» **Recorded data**
+++++
-- ==== Sys2Proof/Machine/Kdf.lean ====
section
/-! DEFINITION. The KDF commands, opcodes 0x40 to 0x43: 45_kdf.md rules R353 to R355 and R363. Session
commands. The requested length is `sext_32(PARAM0)`; once it is known not to be negative it is the natural
number `PARAM0.toNat`. -/

namespace Sys2Proof.Machine

/-- The requested length as a natural number (0 for a negative one, which the checks reject). -/
def State.reqLen (s : State) : Nat := s.param0.toNat

/-- Negative length (rules R354, R355, R363). -/
def State.negativeLen (s : State) : Check := (decide (s.param0 < 0), .invalidParameter)

/-- Length over `255 · hLen` (rules R354, R355). -/
def State.overlongLen (s : State) (M : Hmac) : Check :=
  (decide (s.param0 > (Config.hkdfMaxBlocks * M.hashLen : Nat)), .invalidParameter)

/-- `HKDF.EXTRACT c [, SALTP]` (rule R353). -/
def execHkdfExtract (c : CtxId) (saltp : Bool) (s : State) : Host.Outcome State Fault Refusal :=
  finishCommand true c s <| named c s Obj.asHkdf fun poison M =>
    checked ([poisonCheck poison, s.memCheckIf saltp s.salt, s.memCheck s.src] ++ s.dstChecks 0 M.hashLen) fun _ =>
      let r := hkdfExtract (s.wholeIf saltp s.salt) (s.whole s.src) M
      .ok ((s.output 0 r.1).setObj c (.hkdf r.2)) M.hashLen

/-- `HKDF.EXPAND c [, AUXP]` (rule R354). -/
def execHkdfExpand (c : CtxId) (auxp : Bool) (s : State) : Host.Outcome State Fault Refusal :=
  finishCommand true c s <| named c s Obj.asHkdf fun poison M =>
    checked ([poisonCheck poison, (decide (s.key.size < M.hashLen), .invalidParameter), s.negativeLen, s.overlongLen M,
        s.memCheck s.key, s.memCheckIf auxp s.aux] ++ s.dstChecks 0 s.reqLen) fun _ =>
      let r := hkdfExpand (s.whole s.key) ((s.wholeIf auxp s.aux).getD []) s.reqLen M
      .ok ((s.output 0 r.1).setObj c (.hkdf r.2)) s.reqLen

/-- `HKDF.DERIVE c [, SALTP][|AUXP]` (rule R355). -/
def execHkdfDerive (c : CtxId) (saltp auxp : Bool) (s : State) : Host.Outcome State Fault Refusal :=
  finishCommand true c s <| named c s Obj.asHkdf fun poison M =>
    checked ([poisonCheck poison, s.negativeLen, s.overlongLen M, s.memCheckIf saltp s.salt, s.memCheckIf auxp s.aux,
        s.memCheck s.src] ++ s.dstChecks 0 s.reqLen) fun _ =>
      let r := hkdfDerive (s.wholeIf saltp s.salt) (s.whole s.src) ((s.wholeIf auxp s.aux).getD []) s.reqLen M
      .ok ((s.output 0 r.1).setObj c (.hkdf r.2)) s.reqLen

/-- `PBKDF2.DERIVE c [, ITERP]` (rule R363). -/
def execPbkdf2Derive (c : CtxId) (iterp : Bool) (s : State) : Host.Outcome State Fault Refusal :=
  finishCommand true c s <| named c s Obj.asPbkdf2 fun poison x =>
    checked ([poisonCheck poison, s.negativeLen, s.memCheck s.src, s.memCheck s.salt] ++ s.dstChecks 0 s.reqLen) fun _ =>
      let r := pbkdf2Derive (s.whole s.src) (s.whole s.salt) (s.iterOr iterp x.2) s.reqLen x.1
      .ok ((s.output 0 r.1).setObj c (.pbkdf2 r.2 x.2)) s.reqLen

end Sys2Proof.Machine
end

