-- ==== Sys2Proof/Machine/Mac.lean ====
section
/-! DEFINITION. The MAC commands, opcodes 0x30 and 0x31: 44_hmac.md rules R333 and R338. Session commands. -/

namespace Sys2Proof.Machine

/-- `MINIT c` (rule R333). -/
def execMinit (c : CtxId) (s : State) : Host.Outcome State Fault Refusal :=
  finishCommand true c s <| named c s Obj.asHmac fun poison M =>
    checked [poisonCheck poison, s.memCheck s.key] fun _ =>
      .ok (s.setObj c (.hmac (M.initialize (s.whole s.key)))) 0

/-- `MCH c` (rule R338). -/
def execMch (c : CtxId) (s : State) : Host.Outcome State Fault Refusal :=
  finishCommand true c s <| named c s Obj.asHmac fun poison M =>
    checked ([poisonCheck poison, s.memCheck s.key, s.memCheck s.src] ++ s.dstChecks 0 M.hashLen) fun _ =>
      let r := M.compute (s.whole s.key) (s.whole s.src)
      .ok ((s.output 0 r.1).setObj c (.hmac r.2)) M.hashLen

end Sys2Proof.Machine
end

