-- ==== Sys2Proof/Machine/Dispatch.lean ====
section
/-! DEFINITION. `exec`: one arm per command, each one call of the command's meaning. -/

namespace Sys2Proof.Machine

/-- What a decoded command does (rule R136, steps 2 to 5; `CMD` is stored before, see Issue). -/
def exec (i : Instr) (s : State) : Host.Outcome State Fault Refusal :=
  match i with
  | .reset c => Sys2Proof.Machine.execReset c s
  | .clone d src => Sys2Proof.Machine.execClone d src s
  | .dispose c => Sys2Proof.Machine.execDispose c s
  | .getalg c => Sys2Proof.Machine.execGetalg c s
  | .gethlen c => Sys2Proof.Machine.execGethlen c s
  | .getblen c => Sys2Proof.Machine.execGetblen c s
  | .gethf c => Sys2Proof.Machine.execGethf c s
  | .newSha1 c => Sys2Proof.Machine.execNewSha1 c s
  | .newSha256 c => Sys2Proof.Machine.execNewSha256 c s
  | .newSha512 c => Sys2Proof.Machine.execNewSha512 c s
  | .newSha3 c => Sys2Proof.Machine.execNewSha3 c s
  | .newShake c => Sys2Proof.Machine.execNewShake c s
  | .newCshake c namep auxp => Sys2Proof.Machine.execNewCshake c namep auxp s
  | .newBlake2b c keyp saltp auxp => Sys2Proof.Machine.execNewBlake2b c keyp saltp auxp s
  | .wrapHmac c => Sys2Proof.Machine.execWrapHmac c s
  | .wrapHkdf c => Sys2Proof.Machine.execWrapHkdf c s
  | .wrapPbkdf2 c iterp => Sys2Proof.Machine.execWrapPbkdf2 c iterp s
  | .newPbkdf2 c iterp => Sys2Proof.Machine.execNewPbkdf2 c iterp s
  | .updb c b => Sys2Proof.Machine.execUpdb c b s
  | .upd c => Sys2Proof.Machine.execUpd c s
  | .updr c => Sys2Proof.Machine.execUpdr c s
  | .fin c => Sys2Proof.Machine.execFin c s
  | .fino c => Sys2Proof.Machine.execFino c s
  | .finol c => Sys2Proof.Machine.execFinol c s
  | .out c => Sys2Proof.Machine.execOut c s
  | .outl c => Sys2Proof.Machine.execOutl c s
  | .ch c => Sys2Proof.Machine.execCh c s
  | .chr c => Sys2Proof.Machine.execChr c s
  | .chl c => Sys2Proof.Machine.execChl c s
  | .chrl c => Sys2Proof.Machine.execChrl c s
  | .minit c => Sys2Proof.Machine.execMinit c s
  | .mch c => Sys2Proof.Machine.execMch c s
  | .hkdfExtract c saltp => Sys2Proof.Machine.execHkdfExtract c saltp s
  | .hkdfExpand c auxp => Sys2Proof.Machine.execHkdfExpand c auxp s
  | .hkdfDerive c saltp auxp => Sys2Proof.Machine.execHkdfDerive c saltp auxp s
  | .pbkdf2Derive c iterp => Sys2Proof.Machine.execPbkdf2Derive c iterp s

end Sys2Proof.Machine
end

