-- ==== Sys2Proof/Laws/Memory.lean ====
section
/-! SUPPORT. Operand memory: read after write, writes leave every other byte alone, and every operation keeps the
canonical form and the address range (20_memory.md rules R72 to R75; log entry 2). -/

namespace Sys2Proof.Machine

/-- The cell written is the one read back. -/
theorem lookupCell_insertCell_same (a : Nat) (b : Byte) (cells : List Host.Cell) :
    lookupCell (insertCell a b cells) a = some b := by
  induction cells with
  | nil => simp [insertCell, lookupCell]
  | cons x cells ih =>
    obtain ⟨a', b'⟩ := x
    simp only [insertCell]
    split
    · simp [lookupCell]
    · split
      · simp [lookupCell]
      · simp only [lookupCell]
        rw [if_neg (by assumption)]
        exact ih

/-- Every other cell is as before. -/
theorem lookupCell_insertCell_other {a x : Nat} (h : x ≠ a) (b : Byte) (cells : List Host.Cell) :
    lookupCell (insertCell a b cells) x = lookupCell cells x := by
  induction cells with
  | nil => simp [insertCell, lookupCell, h]
  | cons y cells ih =>
    obtain ⟨a', b'⟩ := y
    simp only [insertCell]
    split
    · simp [lookupCell, h]
    · split
      · rename_i h1 h2
        subst h2
        simp [lookupCell, h]
      · simp only [lookupCell, ih]

/-- The addresses listed after a write. -/
theorem mem_insertCell {a : Nat} {b : Byte} {cells : List Host.Cell} {x : Host.Cell} (h : x ∈ insertCell a b cells) :
    x = (a, b) ∨ x ∈ cells := by
  induction cells with
  | nil => simpa [insertCell] using h
  | cons y cells ih =>
    obtain ⟨a', b'⟩ := y
    simp only [insertCell] at h
    split at h
    · simpa using h
    · split at h
      · rcases List.mem_cons.1 h with h | h
        · exact .inl h
        · exact .inr (List.mem_cons_of_mem _ h)
      · rcases List.mem_cons.1 h with h | h
        · exact .inr (h ▸ List.mem_cons_self)
        · exact (ih h).imp_right (List.mem_cons_of_mem _)

/-- A write keeps the addresses strictly rising. -/
theorem insertCell_pairwise {a : Nat} {b : Byte} {cells : List Host.Cell}
    (h : cells.Pairwise fun x y => x.1 < y.1) : (insertCell a b cells).Pairwise fun x y => x.1 < y.1 := by
  induction cells with
  | nil => simp [insertCell]
  | cons y cells ih =>
    obtain ⟨a', b'⟩ := y
    rw [List.pairwise_cons] at h
    simp only [insertCell]
    split
    · rename_i hlt
      refine List.pairwise_cons.2 ⟨fun x hx => ?_, List.pairwise_cons.2 h⟩
      rcases List.mem_cons.1 hx with rfl | hx
      · exact hlt
      · exact Nat.lt_trans hlt (h.1 x hx)
    · split
      · rename_i h1 h2
        subst h2
        exact List.pairwise_cons.2 h
      · rename_i h1 h2
        refine List.pairwise_cons.2 ⟨fun x hx => ?_, ih h.2⟩
        rcases mem_insertCell hx with rfl | hx
        · exact Nat.lt_of_le_of_ne (Nat.le_of_not_lt h1) (Ne.symm h2)
        · exact h.1 x hx

@[simp] theorem Memory.write_epoch (m : Memory) (a : Nat) (b : Byte) : (m.write a b).epoch = m.epoch := rfl

/-- Read after write, same address. -/
@[simp] theorem Memory.read_write_same (m : Memory) (a : Nat) (b : Byte) : (m.write a b).read a = b := by
  simp [Memory.read, Memory.write, lookupCell_insertCell_same]

/-- Read after write, another address. -/
theorem Memory.read_write_other (m : Memory) {a x : Nat} (h : x ≠ a) (b : Byte) : (m.write a b).read x = m.read x := by
  simp [Memory.read, Memory.write, lookupCell_insertCell_other h]

@[simp] theorem Memory.writeBytes_nil (m : Memory) (a : Nat) : m.writeBytes a [] = m := rfl

@[simp] theorem Memory.writeBytes_epoch (m : Memory) (a : Nat) (s : Bytes) : (m.writeBytes a s).epoch = m.epoch := by
  induction s generalizing m a with
  | nil => rfl
  | cons b s ih => simp [Memory.writeBytes, ih]

/-- A write of a byte string leaves every byte outside it alone. -/
theorem Memory.read_writeBytes_outside (m : Memory) (a : Nat) (s : Bytes) {x : Nat} (h : x < a ∨ a + s.length ≤ x) :
    (m.writeBytes a s).read x = m.read x := by
  induction s generalizing m a with
  | nil => rfl
  | cons b s ih =>
    simp only [List.length_cons] at h
    rw [Memory.writeBytes, ih _ _ (by omega), Memory.read_write_other _ (by omega)]

/-- A write of a byte string is read back byte by byte. -/
theorem Memory.read_writeBytes_inside (m : Memory) (a : Nat) (s : Bytes) {i : Nat} (h : i < s.length) :
    (m.writeBytes a s).read (a + i) = s[i] := by
  induction s generalizing m a i with
  | nil => simp at h
  | cons b s ih =>
    cases i with
    | zero =>
      rw [Memory.writeBytes, Memory.read_writeBytes_outside _ _ _ (by omega)]
      simp
    | succ i =>
      have := ih (m.write a b) (a + 1) (i := i) (by simpa using h)
      rw [Memory.writeBytes, show a + (i + 1) = a + 1 + i by omega, this]
      simp

@[simp] theorem Memory.readBytes_length (m : Memory) (a n : Nat) : (m.readBytes a n).length = n := by
  simp [Memory.readBytes]

/-- A byte string written is read back whole. -/
theorem Memory.readBytes_writeBytes (m : Memory) (a : Nat) (s : Bytes) :
    (m.writeBytes a s).readBytes a s.length = s := by
  apply List.ext_getElem (by simp)
  intro i h1 h2
  simp [Memory.readBytes, Memory.read_writeBytes_inside m a s h2]

/-- A write of one byte keeps the canonical form. -/
theorem Memory.write_wf {m : Memory} (h : m.wf) (a : Nat) (b : Byte) : (m.write a b).wf := insertCell_pairwise h

/-- A write of a byte string keeps the canonical form. -/
theorem Memory.writeBytes_wf {m : Memory} (h : m.wf) (a : Nat) (s : Bytes) : (m.writeBytes a s).wf := by
  induction s generalizing m a with
  | nil => exact h
  | cons b s ih => exact ih (Memory.write_wf h a b) _

/-- A write below the end of operand memory lists no address past it. -/
theorem Memory.writeBytes_within {m : Memory} {n : Nat} (h : m.within n) (a : Nat) (s : Bytes) (hs : a + s.length ≤ n) :
    (m.writeBytes a s).within n := by
  induction s generalizing m a with
  | nil => exact h
  | cons b s ih =>
    simp only [List.length_cons] at hs
    refine ih (fun x hx => ?_) _ (by omega)
    rcases mem_insertCell hx with rfl | hx
    · show a < n
      omega
    · exact h x hx

/-- Reset memory has the canonical form. -/
theorem Memory.reset_wf : State.reset.mem.wf := List.Pairwise.nil

end Sys2Proof.Machine
end

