-- ==== Sys2Proof/Tests/Slice0.lean ====
section
/-! SUPPORT. The model's own tests: the well-formedness smoke, every command's word written out field by field from
30_encoding.md rules R100 to R105, single steps with results from the spec's examples, and for every statement with
hypotheses a concrete state and operands that meet them. -/

namespace Sys2Proof.Tests

open Sys2Proof Sys2Proof.Machine

-- one test at a time: elaborating them all at once takes a thread, and its stack, for each
set_option Elab.async false

/-! ### Well-formedness (rule R104) -/

theorem test_wellFormed_last_context : (Instr.fin 3).wellFormed 4 = true := by decide

theorem test_illFormed_context : (Instr.fin 4).wellFormed 4 = false := by decide

theorem test_illFormed_clone_source : (Instr.clone 0 4).wellFormed 4 = false := by decide

theorem test_illFormed_clone_destination : (Instr.clone 4 0).wellFormed 4 = false := by decide

/-! ### Decoding: `imm8`, `flags`, `ctx2`, `ctx`, `opcode`, from bit 31 down (rules R100, R105) -/

/-- A command word from its five fields, most significant first. -/
def word (imm8 flags : BitVec 8) (ctx2 ctx : BitVec 4) (opcode : BitVec 8) : Word := imm8 ++ flags ++ ctx2 ++ ctx ++ opcode

theorem test_decode_management :
    decode (word 0b00000000 0b00000000 0b0000 0b0101 0b00000001) = some (.reset 5) ∧
    decode (word 0b00000000 0b00000000 0b1001 0b0010 0b00000010) = some (.clone 2 9) ∧
    decode (word 0b00000000 0b00000000 0b0000 0b0001 0b00000011) = some (.dispose 1) ∧
    decode (word 0b00000000 0b00000000 0b0000 0b1111 0b00000100) = some (.getalg 15) ∧
    decode (word 0b00000000 0b00000000 0b0000 0b1000 0b00000101) = some (.gethlen 8) ∧
    decode (word 0b00000000 0b00000000 0b0000 0b0100 0b00000110) = some (.getblen 4) ∧
    decode (word 0b00000000 0b00000000 0b0000 0b0011 0b00000111) = some (.gethf 3) := by decide +kernel

theorem test_decode_md :
    decode (word 0b00000000 0b00000000 0b0000 0b0001 0b00010000) = some (.newSha1 1) ∧
    decode (word 0b00000000 0b00000000 0b0000 0b0010 0b00010001) = some (.newSha256 2) ∧
    decode (word 0b00000000 0b00000000 0b0000 0b0100 0b00010010) = some (.newSha512 4) := by decide +kernel

theorem test_decode_sponge :
    decode (word 0b00000000 0b00000000 0b0000 0b1000 0b00010011) = some (.newSha3 8) ∧
    decode (word 0b00000000 0b00000000 0b0000 0b0001 0b00010100) = some (.newShake 1) ∧
    decode (word 0b00000000 0b00001000 0b0000 0b0110 0b00010101) = some (.newCshake 6 true false) ∧
    decode (word 0b00000000 0b00000100 0b0000 0b0110 0b00010101) = some (.newCshake 6 false true) := by decide +kernel

theorem test_decode_blake2b :
    decode (word 0b00000000 0b00000001 0b0000 0b0011 0b00010110) = some (.newBlake2b 3 true false false) ∧
    decode (word 0b00000000 0b00000010 0b0000 0b0011 0b00010110) = some (.newBlake2b 3 false true false) ∧
    decode (word 0b00000000 0b00000100 0b0000 0b0011 0b00010110) = some (.newBlake2b 3 false false true) := by decide +kernel

theorem test_decode_wrap :
    decode (word 0b00000000 0b00000000 0b0000 0b0001 0b00011000) = some (.wrapHmac 1) ∧
    decode (word 0b00000000 0b00000000 0b0000 0b0010 0b00011001) = some (.wrapHkdf 2) ∧
    decode (word 0b00000000 0b00010000 0b0000 0b0100 0b00011010) = some (.wrapPbkdf2 4 true) ∧
    decode (word 0b00000000 0b00010000 0b0000 0b1000 0b00011011) = some (.newPbkdf2 8 true) ∧
    decode (word 0b00000000 0b00000000 0b0000 0b1000 0b00011011) = some (.newPbkdf2 8 false) := by decide +kernel

theorem test_decode_stream :
    decode (word 0b10000010 0b00000000 0b0000 0b0111 0b00100000) = some (.updb 7 0x82) ∧
    decode (word 0b00000000 0b00000000 0b0000 0b0001 0b00100001) = some (.upd 1) ∧
    decode (word 0b00000000 0b00000000 0b0000 0b0010 0b00100010) = some (.updr 2) ∧
    decode (word 0b00000000 0b00000000 0b0000 0b0100 0b00100100) = some (.fin 4) ∧
    decode (word 0b00000000 0b00000000 0b0000 0b1000 0b00100101) = some (.fino 8) ∧
    decode (word 0b00000000 0b00000000 0b0000 0b0001 0b00100110) = some (.finol 1) ∧
    decode (word 0b00000000 0b00000000 0b0000 0b0010 0b00101000) = some (.out 2) ∧
    decode (word 0b00000000 0b00000000 0b0000 0b0100 0b00101001) = some (.outl 4) ∧
    decode (word 0b00000000 0b00000000 0b0000 0b1000 0b00101010) = some (.ch 8) ∧
    decode (word 0b00000000 0b00000000 0b0000 0b0001 0b00101011) = some (.chr 1) ∧
    decode (word 0b00000000 0b00000000 0b0000 0b0010 0b00101100) = some (.chl 2) ∧
    decode (word 0b00000000 0b00000000 0b0000 0b0100 0b00101101) = some (.chrl 4) := by decide +kernel

theorem test_decode_mac_kdf :
    decode (word 0b00000000 0b00000000 0b0000 0b1000 0b00110000) = some (.minit 8) ∧
    decode (word 0b00000000 0b00000000 0b0000 0b0001 0b00110001) = some (.mch 1) ∧
    decode (word 0b00000000 0b00000010 0b0000 0b0010 0b01000000) = some (.hkdfExtract 2 true) ∧
    decode (word 0b00000000 0b00000100 0b0000 0b0100 0b01000001) = some (.hkdfExpand 4 true) ∧
    decode (word 0b00000000 0b00000010 0b0000 0b1000 0b01000010) = some (.hkdfDerive 8 true false) ∧
    decode (word 0b00000000 0b00000100 0b0000 0b1000 0b01000010) = some (.hkdfDerive 8 false true) ∧
    decode (word 0b00000000 0b00010000 0b0000 0b0001 0b01000011) = some (.pbkdf2Derive 1 true) := by decide +kernel

/-- The words rule R117 and rule R110 call illegal: an unassigned opcode, `ctx2`, `flags` or `imm8` not zero where it must be, a
flag the command does not admit, a reserved flag bit. -/
theorem test_decode_illegal :
    [word 0 0 0 0 0b00000000, word 0 0 0 0 0b00001000, word 0 0 0 0 0b00010111, word 0 0 0 0 0b00100011,
     word 0 0 0 0 0b00100111, word 0 0 0 0 0b11111111, word 0 0 1 0 0b00010001, word 1 0 0 0 0b00100001,
     word 0 1 0 0 0b00100001, word 0 0b00100000 0 0 0b01000011, word 0 0b00000001 0 0 0b01000010,
     word 1 0 1 0 0b00000010, word 0 0 1 0 0b00100000].all (fun w => decide (decode w = none)) = true := by decide +kernel

/-- The table's own numbering gives the same word (rule R100). -/
theorem test_decodeTableWord : decodeTableWord 32 0x61000220 = some (.updb 2 0x61) := by decide +kernel

/-! ### Small states -/

/-- Memory with some bytes at `0x100`, `KEY` bytes at `0x80` and a salt at `0x110`. -/
def mem (src key salt : Bytes) : Memory :=
  ((({ epoch := 0, cells := [] } : Memory).writeBytes 0x100 src).writeBytes 0x80 key).writeBytes 0x110 salt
+++++
Starting at the line above that contains "Sys2Proof.Machine.execGethlen c s", write out each line exactly until the line that contains "Sys2Proof.Machine.execNewSha256 c s" has been written, and stop there.

  | .gethlen c => Sys2Proof.Machine.execGethlen c s
  | .getblen c => Sys2Proof.Machine.execGetblen c s
  | .gethf c => Sys2Proof.Machine.execGethf c s
  | .newSha1 c => Sys2Proof.Machine.execNewSha1 c s
  | .newSha256 c => Sys2Proof.Machine.execNewSha256 c s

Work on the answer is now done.